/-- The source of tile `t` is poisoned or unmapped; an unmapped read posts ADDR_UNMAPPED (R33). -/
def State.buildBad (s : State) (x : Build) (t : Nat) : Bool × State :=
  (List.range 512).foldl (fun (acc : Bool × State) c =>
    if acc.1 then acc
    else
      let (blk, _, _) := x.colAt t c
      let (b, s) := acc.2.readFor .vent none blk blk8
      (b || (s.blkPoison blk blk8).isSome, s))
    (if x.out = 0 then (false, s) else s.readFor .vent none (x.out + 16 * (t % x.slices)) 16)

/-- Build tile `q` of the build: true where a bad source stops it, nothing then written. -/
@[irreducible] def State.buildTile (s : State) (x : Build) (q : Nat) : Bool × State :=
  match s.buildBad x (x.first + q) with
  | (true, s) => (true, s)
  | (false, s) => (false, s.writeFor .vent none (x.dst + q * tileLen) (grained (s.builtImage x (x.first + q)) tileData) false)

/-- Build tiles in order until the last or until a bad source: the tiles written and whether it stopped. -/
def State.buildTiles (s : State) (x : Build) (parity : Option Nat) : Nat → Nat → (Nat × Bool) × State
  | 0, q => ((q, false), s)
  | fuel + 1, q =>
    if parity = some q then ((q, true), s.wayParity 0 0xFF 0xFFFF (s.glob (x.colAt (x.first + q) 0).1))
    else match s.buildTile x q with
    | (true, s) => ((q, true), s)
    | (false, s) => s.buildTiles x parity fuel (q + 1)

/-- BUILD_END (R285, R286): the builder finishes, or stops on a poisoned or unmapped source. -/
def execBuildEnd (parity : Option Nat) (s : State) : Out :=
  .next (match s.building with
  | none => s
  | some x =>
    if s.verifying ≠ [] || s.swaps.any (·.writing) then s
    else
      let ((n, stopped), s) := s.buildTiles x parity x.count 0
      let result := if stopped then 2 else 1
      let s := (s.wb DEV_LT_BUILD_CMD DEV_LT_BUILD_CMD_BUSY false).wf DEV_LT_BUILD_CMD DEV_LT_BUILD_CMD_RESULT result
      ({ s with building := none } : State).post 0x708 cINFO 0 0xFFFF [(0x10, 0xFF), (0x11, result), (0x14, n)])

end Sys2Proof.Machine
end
---
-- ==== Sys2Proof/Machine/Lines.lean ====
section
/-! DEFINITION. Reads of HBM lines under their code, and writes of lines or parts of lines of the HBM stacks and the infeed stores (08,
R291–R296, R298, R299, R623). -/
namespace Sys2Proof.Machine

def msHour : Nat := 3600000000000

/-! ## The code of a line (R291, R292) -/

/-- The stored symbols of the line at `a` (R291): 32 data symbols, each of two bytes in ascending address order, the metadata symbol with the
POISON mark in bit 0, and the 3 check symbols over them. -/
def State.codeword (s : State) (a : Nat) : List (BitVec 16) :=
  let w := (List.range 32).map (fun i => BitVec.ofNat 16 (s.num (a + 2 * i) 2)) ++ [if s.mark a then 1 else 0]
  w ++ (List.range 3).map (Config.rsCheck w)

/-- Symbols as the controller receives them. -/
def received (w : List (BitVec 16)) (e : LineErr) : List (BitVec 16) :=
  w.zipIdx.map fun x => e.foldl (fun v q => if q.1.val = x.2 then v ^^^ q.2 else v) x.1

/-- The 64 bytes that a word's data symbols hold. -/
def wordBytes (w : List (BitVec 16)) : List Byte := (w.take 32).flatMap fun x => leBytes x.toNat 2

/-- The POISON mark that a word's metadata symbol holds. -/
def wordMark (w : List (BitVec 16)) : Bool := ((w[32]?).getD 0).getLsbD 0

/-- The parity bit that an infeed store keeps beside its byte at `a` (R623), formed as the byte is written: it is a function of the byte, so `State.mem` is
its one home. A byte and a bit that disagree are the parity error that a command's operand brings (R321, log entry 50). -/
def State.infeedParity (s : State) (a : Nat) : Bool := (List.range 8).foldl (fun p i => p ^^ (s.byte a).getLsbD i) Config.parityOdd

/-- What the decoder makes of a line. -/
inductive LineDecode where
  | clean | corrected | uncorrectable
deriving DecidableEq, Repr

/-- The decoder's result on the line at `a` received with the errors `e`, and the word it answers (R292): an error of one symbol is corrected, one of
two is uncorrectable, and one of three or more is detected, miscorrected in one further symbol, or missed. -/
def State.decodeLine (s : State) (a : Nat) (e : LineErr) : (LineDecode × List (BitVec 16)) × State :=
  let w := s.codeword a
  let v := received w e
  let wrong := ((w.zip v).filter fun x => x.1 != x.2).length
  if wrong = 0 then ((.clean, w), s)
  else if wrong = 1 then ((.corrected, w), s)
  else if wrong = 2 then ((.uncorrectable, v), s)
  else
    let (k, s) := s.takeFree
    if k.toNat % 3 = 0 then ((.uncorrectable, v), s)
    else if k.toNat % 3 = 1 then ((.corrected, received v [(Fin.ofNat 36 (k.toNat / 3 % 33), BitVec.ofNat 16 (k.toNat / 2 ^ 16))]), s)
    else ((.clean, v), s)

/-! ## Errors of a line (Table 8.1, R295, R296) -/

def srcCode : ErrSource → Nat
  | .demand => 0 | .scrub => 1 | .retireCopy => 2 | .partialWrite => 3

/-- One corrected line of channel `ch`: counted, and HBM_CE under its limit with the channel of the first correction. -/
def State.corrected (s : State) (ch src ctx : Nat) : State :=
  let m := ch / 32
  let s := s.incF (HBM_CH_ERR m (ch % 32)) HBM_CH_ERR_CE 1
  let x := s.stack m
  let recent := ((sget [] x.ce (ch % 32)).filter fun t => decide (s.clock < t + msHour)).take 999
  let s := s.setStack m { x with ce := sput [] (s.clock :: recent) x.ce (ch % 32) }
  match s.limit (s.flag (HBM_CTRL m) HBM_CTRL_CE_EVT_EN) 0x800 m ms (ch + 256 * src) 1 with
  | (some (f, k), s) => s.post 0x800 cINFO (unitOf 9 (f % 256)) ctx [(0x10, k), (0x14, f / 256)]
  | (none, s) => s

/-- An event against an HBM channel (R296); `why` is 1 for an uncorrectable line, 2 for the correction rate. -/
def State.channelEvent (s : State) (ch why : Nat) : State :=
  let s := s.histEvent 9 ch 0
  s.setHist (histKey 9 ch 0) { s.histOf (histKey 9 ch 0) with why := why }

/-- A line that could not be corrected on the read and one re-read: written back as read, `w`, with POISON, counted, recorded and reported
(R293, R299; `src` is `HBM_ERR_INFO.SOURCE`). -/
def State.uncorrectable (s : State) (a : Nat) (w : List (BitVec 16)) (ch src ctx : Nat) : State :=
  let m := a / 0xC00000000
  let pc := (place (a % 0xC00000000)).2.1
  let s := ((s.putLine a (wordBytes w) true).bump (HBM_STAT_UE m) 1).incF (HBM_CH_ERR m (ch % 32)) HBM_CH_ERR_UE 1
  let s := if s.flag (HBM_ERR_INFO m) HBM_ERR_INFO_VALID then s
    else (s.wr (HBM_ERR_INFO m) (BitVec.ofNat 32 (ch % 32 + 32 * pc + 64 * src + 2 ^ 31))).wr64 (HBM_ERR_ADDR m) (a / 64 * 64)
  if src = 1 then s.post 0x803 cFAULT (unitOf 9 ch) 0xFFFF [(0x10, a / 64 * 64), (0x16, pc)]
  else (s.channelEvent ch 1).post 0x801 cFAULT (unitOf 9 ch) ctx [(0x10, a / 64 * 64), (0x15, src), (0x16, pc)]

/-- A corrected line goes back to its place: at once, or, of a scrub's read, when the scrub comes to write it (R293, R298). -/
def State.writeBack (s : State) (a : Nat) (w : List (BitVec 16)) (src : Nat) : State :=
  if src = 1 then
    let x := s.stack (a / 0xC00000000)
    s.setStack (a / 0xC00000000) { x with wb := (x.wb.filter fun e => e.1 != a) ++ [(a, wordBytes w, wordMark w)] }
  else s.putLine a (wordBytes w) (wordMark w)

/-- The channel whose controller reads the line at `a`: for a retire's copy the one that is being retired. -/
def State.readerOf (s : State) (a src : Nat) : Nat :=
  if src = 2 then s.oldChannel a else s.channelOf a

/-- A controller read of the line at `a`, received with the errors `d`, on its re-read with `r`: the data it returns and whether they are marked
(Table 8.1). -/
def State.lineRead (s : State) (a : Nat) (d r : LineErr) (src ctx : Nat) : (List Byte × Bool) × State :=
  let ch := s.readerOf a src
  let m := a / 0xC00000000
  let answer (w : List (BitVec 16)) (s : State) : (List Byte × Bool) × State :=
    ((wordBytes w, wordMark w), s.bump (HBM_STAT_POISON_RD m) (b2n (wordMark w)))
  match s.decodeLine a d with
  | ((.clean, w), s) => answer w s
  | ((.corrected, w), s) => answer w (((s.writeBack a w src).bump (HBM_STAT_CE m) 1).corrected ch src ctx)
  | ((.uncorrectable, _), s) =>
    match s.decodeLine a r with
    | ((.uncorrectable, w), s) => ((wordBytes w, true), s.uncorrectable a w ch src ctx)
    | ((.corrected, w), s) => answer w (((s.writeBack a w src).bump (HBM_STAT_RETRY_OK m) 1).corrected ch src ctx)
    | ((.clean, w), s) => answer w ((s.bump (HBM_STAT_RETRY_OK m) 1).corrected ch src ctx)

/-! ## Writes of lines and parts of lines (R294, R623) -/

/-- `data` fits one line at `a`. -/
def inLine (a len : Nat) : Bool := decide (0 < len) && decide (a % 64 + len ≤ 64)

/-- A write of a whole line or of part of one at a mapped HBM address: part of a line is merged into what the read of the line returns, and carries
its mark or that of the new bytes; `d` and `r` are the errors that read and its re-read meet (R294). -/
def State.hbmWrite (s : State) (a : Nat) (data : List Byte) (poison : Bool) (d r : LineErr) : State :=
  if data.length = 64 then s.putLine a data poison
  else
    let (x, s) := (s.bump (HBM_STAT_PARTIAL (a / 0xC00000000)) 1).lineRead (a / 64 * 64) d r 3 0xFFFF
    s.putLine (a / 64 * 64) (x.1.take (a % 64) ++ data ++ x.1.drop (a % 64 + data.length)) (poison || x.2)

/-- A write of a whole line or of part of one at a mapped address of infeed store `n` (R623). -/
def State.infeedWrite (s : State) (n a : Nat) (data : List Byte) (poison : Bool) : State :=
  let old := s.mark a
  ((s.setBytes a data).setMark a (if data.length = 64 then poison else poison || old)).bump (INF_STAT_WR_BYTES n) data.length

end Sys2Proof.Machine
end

▸ Prompt
Going down the listing above, begin printing at the line with "else (s.wr (HBM_ERR_INFO" and finish with the line with "if src = 2 then", exactly as they appear.

▸ Result for this exercise
    else (s.wr (HBM_ERR_INFO m) (BitVec.ofNat 32 (ch % 32 + 32 * pc + 64 * src + 2 ^ 31))).wr64 (HBM_ERR_ADDR m) (a / 64 * 64)
  if src = 1 then s.post 0x803 cFAULT (unitOf 9 ch) 0xFFFF [(0x10, a / 64 * 64), (0x16, pc)]
  else (s.channelEvent ch 1).post 0x801 cFAULT (unitOf 9 ch) ctx [(0x10, a / 64 * 64), (0x15, src), (0x16, pc)]

/-- A corrected line goes back to its place: at once, or, of a scrub's read, when the scrub comes to write it (R293, R298). -/
def State.writeBack (s : State) (a : Nat) (w : List (BitVec 16)) (src : Nat) : State :=
  if src = 1 then
    let x := s.stack (a / 0xC00000000)
    s.setStack (a / 0xC00000000) { x with wb := (x.wb.filter fun e => e.1 != a) ++ [(a, wordBytes w, wordMark w)] }
  else s.putLine a (wordBytes w) (wordMark w)

/-- The channel whose controller reads the line at `a`: for a retire's copy the one that is being retired. -/
def State.readerOf (s : State) (a src : Nat) : Nat :=
  if src = 2 then s.oldChannel a else s.channelOf a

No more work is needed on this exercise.